In a feature article in the May 2011 Vanity Fair, Stiglitz says baldly — We're now a government by the very very rich. The point is stark, and Stiglitz has the data (and the magazine space) to back it up.

For reference, the income of the top 1% starts at $500,000 and rises to several billion. Here's his opening (my emphasis throughout):

Americans have been watching protests against oppressive regimes that concentrate massive wealth in the hands of an elite few. Yet in our own democracy, 1 percent of the people take nearly a quarter of the nation’s income—an inequality even the wealthy will come to regret. ... In terms of wealth rather than income, the top 1 percent control 40 percent. Their lot in life has improved considerably. Twenty-five years ago, the corresponding figures were 12 percent and 33 percent.

That time span starts mid-Reagan (the father of our woes) and ends in 2010. This translates as follows:

Total income of the top 1% grew from 12% to 25%.
Total wealth of the top 1% grew from 33% to 40%.

But doesn't a rising tide "lift all boats"? Aren't we all getting rich along with them? The answer would be No:

[The "rising tide"] response would be misguided. While the top 1 percent have seen their incomes rise 18 percent over the past decade, those in the middle have actually seen their incomes fall. For men with only high-school degrees, the decline has been precipitous—12 percent in the last quarter-century alone. All the growth in recent decades—and more—has gone to those at the top. In terms of income equality, America lags behind any country in the old, ossified Europe that President George W. Bush used to deride. Among our closest counterparts are Russia with its oligarchs and Iran.

The article is terrific for the data; you can read it for that alone. But I'm interested in the consequences. I've been asking myself for months: Do the rich really need the rest of us?

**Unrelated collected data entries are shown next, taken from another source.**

/-- TAPE_REFILL (R179): up to 4,096 bytes below those of the bank are read at their homes, and come into the bank a free number of
beats later (log 32). -/
def execTapeRefill (s : State) : Result :=
  let c := s.core
  let a := c.a
  if c.wantsRefill then
    let hi := a.tapep.toNat - a.tape.length
    let lo := hi - 4096
    let r := s.withPages c (fun c => match s.tapeLocs c false lo hi with | .ok _ => .ok [] | .error f => .error f) 4
    match s.tapeLocs r.1 false lo hi with
    | .error _ => .next s
    | .ok ls =>
      let away := ls.filter Loc.away
      match c.tapeFill with
      | none => if s.tapeOut c then .next s else
        .next ({ s with free := s.free + 1, core := { c with tapeFill := some (s.beat + 1 + Config.storeDelay s.free) } }.askBytes c tapeId
          (a.tapeb.toNat + lo) none away)
      | some b =>
        if decide (b > s.beat) || s.tapeOut c || away.any (fun l => !c.fetchGot.any (fun x => x.1 == l)) then .next s
        else
          let bs := ls.map (fun l => (s.ownByte c 0 [] c.fetchGot (s.ownEarlier c s.beat) l).1)
          .next { s with core := { c with a := { a with tape := bs ++ a.tape, tapeHome := max a.tapeHome hi }, tapeFill := none, fetchGot := [] } }
  else .next { s with core := { c with tapeFill := none } }

/-! ## Checkpoint, return, breakpoint (R218, R224, R230, R231) -/

def opCkpt (_ : TOp) (e : Env) : Out := if e.c.drained then .ok { ckpt := true } else .hold
def opRte (_ : TOp) (e : Env) : Out :=
  if !e.c.hm then .fault 0x13 (auxPriv 3 false 0) else .ok { waits := [.rte (e.t + 1)] }
def opBkpt (_ : TOp) (_ : Env) : Out := .ok { after := some (0x16, 0#64) }

def execDld (o : TOp) (s : State) : Result := .next (issueOne 0xE0 o opDld true s)
def execDset (o : TOp) (s : State) : Result := .next (issueOne 0xE1 o opDset true s)
def execDget (o : TOp) (s : State) : Result := .next (issueOne 0xE2 o opDget true s)
def execDsel (o : TOp) (s : State) : Result := .next (issueOne 0xE3 o opDsel true s)
def execFfence (o : TOp) (s : State) : Result := .next (issueOne 0xE4 o opFfence true s)
def execAdjm (o : TOp) (s : State) : Result := .next (issueOne 0xE5 o opAdjm true s)
def execAdjld (o : TOp) (s : State) : Result := .next (issueOne 0xE6 o opAdjld true s)
def execAdjclr (o : TOp) (s : State) : Result := .next (issueOne 0xE7 o opAdjclr true s)
def execTapefl (o : TOp) (s : State) : Result := .next (issueOne 0xE8 o opTapefl true s)
def execCkpt (o : TOp) (s : State) : Result := .next (issueOne 0xE9 o opCkpt true s)
def execRte (o : TOp) (s : State) : Result := .next (issueOne 0xEA o opRte true s)
def execBkpt (o : TOp) (s : State) : Result := .next (issueOne 0xEC o opBkpt true s)
/-! ## Direct forms -/

def bankMd (b : BitVec 1) : BitVec 5 := b.setWidth 5
def execDldDirect (a : BitVec 6) (s : State) : Result :=
  .next (issueOne 0xE0 (dirX 0#8 (sreg a) 0#8 0#4 0#22 0#5) opDld false s)
def execDsetDirect (a : BitVec 6) (bank : BitVec 1) (n : BitVec 8) (s : State) : Result :=
  .next (issueOne 0xE1 (dirX n (sreg a) 0#8 0#4 0#22 (bankMd bank)) opDset false s)
def execDgetDirect (d : BitVec 6) (bank : BitVec 1) (n : BitVec 8) (s : State) : Result :=
  .next (issueOne 0xE2 (dirX (sreg d) n 0#8 0#4 0#22 (bankMd bank)) opDget false s)
def execDselDirect (bank : BitVec 1) (s : State) : Result :=
  .next (issueOne 0xE3 (dirX 0#8 0#8 0#8 0#4 0#22 (bankMd bank)) opDsel false s)
def execFfenceDirect (s : State) : Result := .next (issueOne 0xE4 (dirX 0#8 0#8 0#8 0#4 0#22 0#5) opFfence false s)
def execCkptDirect (s : State) : Result := .next (issueOne 0xE9 (dirX 0#8 0#8 0#8 0#4 0#22 0#5) opCkpt false s)

end Sys2Proof.Machine
end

Do they think they still need us? And if not — if the very wealthy continue this process of wealth concentration — what's the outcome?

For Stiglitz, there are several outcomes. One is that, once the process reaches "critical mass" (my term), it continues almost on its own:

[W]e’re doing inequality on a world-class level. And it looks as if we’ll be building on this achievement for years to come, because what made it possible is self-reinforcing. Wealth begets power, which begets more wealth. During the savings-and-loan scandal of the 1980s—a scandal whose dimensions, by today’s standards, seem almost quaint—the banker Charles Keating was asked by a congressional committee whether the $1.5 million he had spread among a few key elected officials could actually buy influence. “I certainly hope so,” he replied.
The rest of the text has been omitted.